DESCRIPTION OF THE TASK ▸
Your response must be an exact transcription of the lines from the one containing "simp only [Memory.loadWord, inBounds, decide_eq_true_eq]" through the final line of the data.

INFORMATION GIVEN ▸
-- ==== Sys2Proof/Laws/Memory.lean ====
section
/-! SUPPORT. Laws/Memory: what reading gives after writing, and that every memory operation keeps the canonical form. -/

namespace Sys2Proof.Machine

/-! ### One byte -/

@[simp] theorem Memory.get_nil (a : Nat) : Memory.get [] a = 0 := rfl

theorem Memory.get_erase (m : Memory) (a c : Nat) :
    (m.erase a).get c = if c = a then 0 else m.get c := by
  induction m with
  | nil => simp [Memory.erase]
  | cons e m ih =>
    simp only [Memory.erase, Memory.get]
    split
    · rw [ih]; split <;> simp_all [eq_comm]
    · simp only [Memory.get, ih]; split <;> simp_all

theorem Memory.mem_erase (m : Memory) (a : Nat) (e : Host.Cell) : e ∈ m.erase a ↔ e ∈ m ∧ e.1 ≠ a := by
  induction m with
  | nil => simp [Memory.erase]
  | cons d m ih =>
    simp only [Memory.erase]
    split
    · rw [ih]; constructor
      · rintro ⟨h, hn⟩; exact ⟨List.mem_cons_of_mem _ h, hn⟩
      · rintro ⟨h, hn⟩
        rcases List.mem_cons.mp h with rfl | h
        · exact absurd ‹_› hn
        · exact ⟨h, hn⟩
    · simp only [List.mem_cons, ih]; constructor
      · rintro (rfl | ⟨h, hn⟩)
        · exact ⟨.inl rfl, ‹_›⟩
        · exact ⟨.inr h, hn⟩
      · rintro ⟨rfl | h, hn⟩
        · exact .inl rfl
        · exact .inr ⟨h, hn⟩

theorem Memory.get_insert (n : Memory) (a : Nat) (v : Byte) (c : Nat) (hn : ∀ e ∈ n, e.1 ≠ a) :
    (n.insert a v).get c = if c = a then v else n.get c := by
  induction n with
  | nil => simp [Memory.insert, Memory.get, eq_comm]
  | cons e n ih =>
    have h1 : e.1 ≠ a := hn e (by simp)
    have ih := ih fun x hx => hn x (by simp [hx])
    simp only [Memory.insert]
    split
    · simp [Memory.get, eq_comm]
    · simp only [Memory.get, ih]
      split <;> simp_all

/-- Reading a byte after writing one (R50, R53). -/
theorem Memory.get_set (m : Memory) (a : Nat) (v : Byte) (c : Nat) :
    (m.set a v).get c = if c = a then v else m.get c := by
  unfold Memory.set
  split
  · rw [Memory.get_erase]; simp_all
  · rw [Memory.get_insert _ _ _ _ fun e he => ((Memory.mem_erase m a e).mp he).2, Memory.get_erase]
    split <;> rfl

@[simp] theorem Memory.get_set_same (m : Memory) (a : Nat) (v : Byte) : (m.set a v).get a = v := by
  simp [Memory.get_set]

@[simp] theorem Memory.get_set_other (m : Memory) {a c : Nat} (v : Byte) (h : c ≠ a) :
    (m.set a v).get c = m.get c := by
  simp [Memory.get_set, h]

/-! ### The canonical form -/

theorem Memory.mem_insert (n : Memory) (a : Nat) (v : Byte) (e : Host.Cell) :
    e ∈ n.insert a v ↔ e = (a, v) ∨ e ∈ n := by
  induction n with
  | nil => simp [Memory.insert]
  | cons d n ih =>
    simp only [Memory.insert]
    split
    · simp
    · simp only [List.mem_cons, ih]; tauto

theorem Memory.pairwise_erase {m : Memory} (a : Nat) (h : m.Pairwise fun c d => c.1 < d.1) :
    (m.erase a).Pairwise fun c d => c.1 < d.1 := by
  induction m with
  | nil => simp [Memory.erase]
  | cons d m ih =>
    rw [List.pairwise_cons] at h
    simp only [Memory.erase]
    split
    · exact ih h.2
    · exact List.pairwise_cons.mpr ⟨fun e he => h.1 e ((Memory.mem_erase m a e).mp he).1, ih h.2⟩

theorem Memory.pairwise_insert {n : Memory} (a : Nat) (v : Byte) (h : n.Pairwise fun c d => c.1 < d.1)
    (hn : ∀ e ∈ n, e.1 ≠ a) : (n.insert a v).Pairwise fun c d => c.1 < d.1 := by
  induction n with
  | nil => simp [Memory.insert]
  | cons d n ih =>
    have hd := List.pairwise_cons.mp h
    have hda : d.1 ≠ a := hn d (by simp)
    simp only [Memory.insert]
    split
    · next hlt =>
      refine List.pairwise_cons.mpr ⟨fun e he => ?_, h⟩
      rcases List.mem_cons.mp he with rfl | he
      · exact hlt
      · exact Nat.lt_trans hlt (hd.1 e he)
    · refine List.pairwise_cons.mpr ⟨fun e he => ?_, ih hd.2 fun e he => hn e (by simp [he])⟩
      rcases (Memory.mem_insert n a v e).mp he with rfl | he
      · simp only; omega
      · exact hd.1 e he

theorem Memory.wf_nil : Memory.wf [] := by simp [Memory.wf]

/-- A write within memory keeps the canonical form. -/
theorem Memory.wf_set {m : Memory} {a : Nat} (v : Byte) (h : m.wf) (ha : a < Config.memSize) : (m.set a v).wf := by
  unfold Memory.set
  split
  · exact ⟨Memory.pairwise_erase a h.1, fun e he => h.2 e ((Memory.mem_erase m a e).mp he).1⟩
  · next hv =>
    refine ⟨Memory.pairwise_insert a v (Memory.pairwise_erase a h.1)
      fun e he => ((Memory.mem_erase m a e).mp he).2, fun e he => ?_⟩
    rcases (Memory.mem_insert _ a v e).mp he with rfl | he
    · exact ⟨ha, hv⟩
    · exact h.2 e ((Memory.mem_erase m a e).mp he).1

theorem Memory.wf_write16 {m : Memory} {a : Nat} (v : HalfWord) (h : m.wf) (ha : a + 2 ≤ Config.memSize) :
    (m.write16 a v).wf :=
  Memory.wf_set _ (Memory.wf_set _ h (by omega)) (by omega)

theorem Memory.wf_write32 {m : Memory} {a : Nat} (v : Word) (h : m.wf) (ha : a + 4 ≤ Config.memSize) :
    (m.write32 a v).wf :=
  Memory.wf_write16 _ (Memory.wf_write16 _ h (by omega)) (by omega)

theorem Memory.wf_writeWords {m : Memory} {a : Nat} {p : List HalfWord} (h : m.wf)
    (ha : a + 2 * p.length ≤ Config.memSize) : (m.writeWords a p).wf := by
  induction p generalizing m a with
  | nil => exact h
  | cons w p ih =>
    simp only [List.length_cons] at ha
    exact ih (Memory.wf_write16 w h (by omega)) (by omega)

/-- A listed byte is read as it is listed. -/
theorem Memory.get_of_mem {m : Memory} (h : m.wf) {e : Host.Cell} (he : e ∈ m) : m.get e.1 = e.2 := by
  induction m with
  | nil => simp at he
  | cons d m ih =>
    have hd := List.pairwise_cons.mp h.1
    simp only [Memory.get]
    rcases List.mem_cons.mp he with rfl | he
    · simp
    · have hlt := hd.1 e he
      rw [if_neg (by omega)]
      exact ih ⟨hd.2, fun x hx => h.2 x (by simp [hx])⟩ he

/-- Outside memory nothing is listed. -/
theorem Memory.get_beyond {m : Memory} (h : m.wf) {a : Nat} (ha : Config.memSize ≤ a) : m.get a = 0 := by
  induction m with
  | nil => rfl
  | cons d m ih =>
    have hd := List.pairwise_cons.mp h.1
    have hb := (h.2 d (by simp)).1
    simp only [Memory.get]
    rw [if_neg (by omega)]
    exact ih ⟨hd.2, fun x hx => h.2 x (by simp [hx])⟩

/-! ### Big-endian values -/

/-- A field of a field. -/
theorem extract_extract {w p m q n : Nat} (v : BitVec w) (h : q + n ≤ m) :
    (v.extractLsb' p m).extractLsb' q n = v.extractLsb' (p + q) n := by
  apply BitVec.eq_of_getLsbD_eq
  intro k hk
  simp only [BitVec.getLsbD_extractLsb', hk, decide_true, Bool.true_and, Nat.add_assoc]
  rw [decide_eq_true (by omega), Bool.true_and]

/-- The high part and the low part of a value make the value. -/
theorem extract_append_extract {p q : Nat} (v : BitVec (p + q)) : v.extractLsb' q p ++ v.extractLsb' 0 q = v := by
  apply BitVec.eq_of_getLsbD_eq
  intro k hk
  simp only [BitVec.getLsbD_append, BitVec.getLsbD_extractLsb', Nat.zero_add]
  split
  · next h => simp [h]
  · next h =>
    rw [decide_eq_true (show k - q < p by omega), Bool.true_and]
    congr 1; omega

theorem Memory.get_write16 (m : Memory) (a : Nat) (v : HalfWord) (c : Nat) :
    (m.write16 a v).get c =
      if c = a then v.extractLsb' 8 8 else if c = a + 1 then v.extractLsb' 0 8 else m.get c := by
  simp only [Memory.write16, Memory.get_set]
  split
  · next h => subst h; simp
  · split <;> rfl

/-- Every byte after a 4-byte store (R43, R121). -/
theorem Memory.get_write32 (m : Memory) (a : Nat) (v : Word) (c : Nat) :
    (m.write32 a v).get c =
      if c = a then v.extractLsb' 24 8 else if c = a + 1 then v.extractLsb' 16 8
      else if c = a + 2 then v.extractLsb' 8 8 else if c = a + 3 then v.extractLsb' 0 8 else m.get c := by
  have e1 : (v.extractLsb' 16 16).extractLsb' 8 8 = v.extractLsb' 24 8 := by
    rw [extract_extract _ (by omega)]
  have e2 : (v.extractLsb' 16 16).extractLsb' 0 8 = v.extractLsb' 16 8 := by
    rw [extract_extract _ (by omega)]
  have e3 : (v.extractLsb' 0 16).extractLsb' 8 8 = v.extractLsb' 8 8 := by
    rw [extract_extract _ (by omega)]
  have e4 : (v.extractLsb' 0 16).extractLsb' 0 8 = v.extractLsb' 0 8 := by
    rw [extract_extract _ (by omega)]
  simp only [Memory.write32, Memory.get_write16, e1, e2, e3, e4]
  by_cases h0 : c = a <;> by_cases h1 : c = a + 1 <;> by_cases h2 : c = a + 2 <;> by_cases h3 : c = a + 3 <;>
    simp_all
  omega

theorem Memory.get_write32_other (m : Memory) {a : Nat} (v : Word) {c : Nat} (h : c < a ∨ a + 4 ≤ c) :
    (m.write32 a v).get c = m.get c := by
  rw [Memory.get_write32]
  repeat rw [if_neg (by omega)]

/-- A value written is the value read (R58). -/
theorem Memory.read16_write16 (m : Memory) (a : Nat) (v : HalfWord) : (m.write16 a v).read16 a = v := by
  simp only [Memory.read16, wordOfBytes, Memory.get_write16]
  rw [if_pos trivial, if_neg (by omega), if_pos trivial]
  exact extract_append_extract (p := 8) (q := 8) v

theorem Memory.read16_congr {m n : Memory} {a : Nat} (h0 : m.get a = n.get a) (h1 : m.get (a + 1) = n.get (a + 1)) :
    m.read16 a = n.read16 a := by
  simp only [Memory.read16, h0, h1]

theorem Memory.read32_congr {m n : Memory} {a : Nat} (h : ∀ k, k < 4 → m.get (a + k) = n.get (a + k)) :
    m.read32 a = n.read32 a := by
  have h0 := h 0 (by omega)
  have h1 := h 1 (by omega)
  have h2 := h 2 (by omega)
  have h3 := h 3 (by omega)
  simp only [Memory.read32, Memory.read16, Nat.add_assoc] at *
  simp_all

/-- A 32-bit value stored is the value loaded (R58, R124). -/
theorem Memory.read32_write32 (m : Memory) (a : Nat) (v : Word) : (m.write32 a v).read32 a = v := by
  have hi : (m.write32 a v).read16 a = v.extractLsb' 16 16 := by
    rw [← Memory.read16_write16 m a (v.extractLsb' 16 16)]
    unfold Memory.write32
    apply Memory.read16_congr <;> rw [Memory.get_write16, if_neg (by omega), if_neg (by omega)]
  have lo : (m.write32 a v).read16 (a + 2) = v.extractLsb' 0 16 := Memory.read16_write16 _ _ _
  simp only [Memory.read32, hi, lo]
  exact extract_append_extract (p := 16) (q := 16) v

/-- The high half of a stored word is the instruction word at its address (R45). -/
theorem Memory.read16_write32_high (m : Memory) (a : Nat) (v : Word) :
    (m.write32 a v).read16 a = v.extractLsb 31 16 := by
  have h : (m.write32 a v).read16 a = v.extractLsb' 16 16 := by
    rw [← Memory.read16_write16 m a (v.extractLsb' 16 16)]
    unfold Memory.write32
    apply Memory.read16_congr <;> rw [Memory.get_write16, if_neg (by omega), if_neg (by omega)]
  exact h

/-- The low half of a stored word is the instruction word 2 bytes on (R45). -/
theorem Memory.read16_write32_low (m : Memory) (a : Nat) (v : Word) :
    (m.write32 a v).read16 (a + 2) = v.extractLsb 15 0 :=
  Memory.read16_write16 _ _ _

/-- A big-endian 16-bit value as a number (R42). -/
theorem Memory.read16_toNat (m : Memory) (a : Nat) :
    (m.read16 a).toNat = (m.get a).toNat * 2 ^ 8 + (m.get (a + 1)).toNat := by
  simp only [Memory.read16, wordOfBytes, BitVec.toNat_append]
  rw [← Nat.shiftLeft_add_eq_or_of_lt (m.get (a + 1)).isLt, Nat.shiftLeft_eq]

/-- A big-endian 32-bit value as a number (R42, R120). -/
theorem Memory.read32_toNat (m : Memory) (a : Nat) :
    (m.read32 a).toNat = (m.get a).toNat * 2 ^ 24 + (m.get (a + 1)).toNat * 2 ^ 16
      + (m.get (a + 2)).toNat * 2 ^ 8 + (m.get (a + 3)).toNat := by
  simp only [Memory.read32, BitVec.toNat_append]
  rw [← Nat.shiftLeft_add_eq_or_of_lt (m.read16 (a + 2)).isLt, Nat.shiftLeft_eq, Memory.read16_toNat,
    Memory.read16_toNat]
  ring

/-! ### The words of a program (R191) -/

/-- A byte outside the program's words is as before. -/
theorem Memory.get_writeWords_other (p : List HalfWord) (m : Memory) (a : Nat) {c : Nat}
    (h : c < a ∨ a + 2 * p.length ≤ c) : (m.writeWords a p).get c = m.get c := by
  induction p generalizing m a with
  | nil => rfl
  | cons w p ih =>
    simp only [List.length_cons] at h
    simp only [Memory.writeWords]
    rw [ih _ _ (by omega), Memory.get_write16, if_neg (by omega), if_neg (by omega)]

/-- Word `i` of a program stands at bytes `a + 2i` and `a + 2i + 1`. -/
theorem Memory.read16_writeWords (p : List HalfWord) (m : Memory) (a i : Nat) (h : i < p.length) :
    (m.writeWords a p).read16 (a + 2 * i) = p[i] := by
  induction p generalizing m a i with
  | nil => simp at h
  | cons w p ih =>
    simp only [Memory.writeWords]
    cases i with
    | zero =>
      have := Memory.read16_write16 m a w
      simp only [List.getElem_cons_zero, Nat.mul_zero, Nat.add_zero]
      rw [← this]
      apply Memory.read16_congr <;> rw [Memory.get_writeWords_other] <;> first | omega | rw [this]
    | succ i =>
      have e : a + 2 * (i + 1) = (a + 2) + 2 * i := by ring
      rw [e, ih _ _ i (by simpa using h)]
      simp

/-! ### Checked accesses: all that each can answer -/

theorem Memory.fetchWord_eq (m : Memory) (a : Nat) :
    m.fetchWord a = if a + 1 < Config.memSize then .ok (m.read16 a) else .error (.outOfBounds .fetch a) := by
  simp only [Memory.fetchWord, inBounds, decide_eq_true_eq]
  rfl

theorem Memory.loadWord_eq (m : Memory) (a : Nat) :
    m.loadWord a = if a + 3 < Config.memSize then .ok (m.read32 a) else .error (.outOfBounds .load a) := by
  simp only [Memory.loadWord, inBounds, decide_eq_true_eq]
  rfl

theorem Memory.storeWord_eq (m : Memory) (a : Nat) (v : Word) :
    m.storeWord a v = if a + 3 < Config.memSize then .ok (m.write32 a v) else .error (.outOfBounds .store a) := by
  simp only [Memory.storeWord, inBounds, decide_eq_true_eq]
  rfl

end Sys2Proof.Machine
end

WRITTEN REPLY ▸
  simp only [Memory.loadWord, inBounds, decide_eq_true_eq]
  rfl

theorem Memory.storeWord_eq (m : Memory) (a : Nat) (v : Word) :
    m.storeWord a v = if a + 3 < Config.memSize then .ok (m.write32 a v) else .error (.outOfBounds .store a) := by
  simp only [Memory.storeWord, inBounds, decide_eq_true_eq]
  rfl

end Sys2Proof.Machine
end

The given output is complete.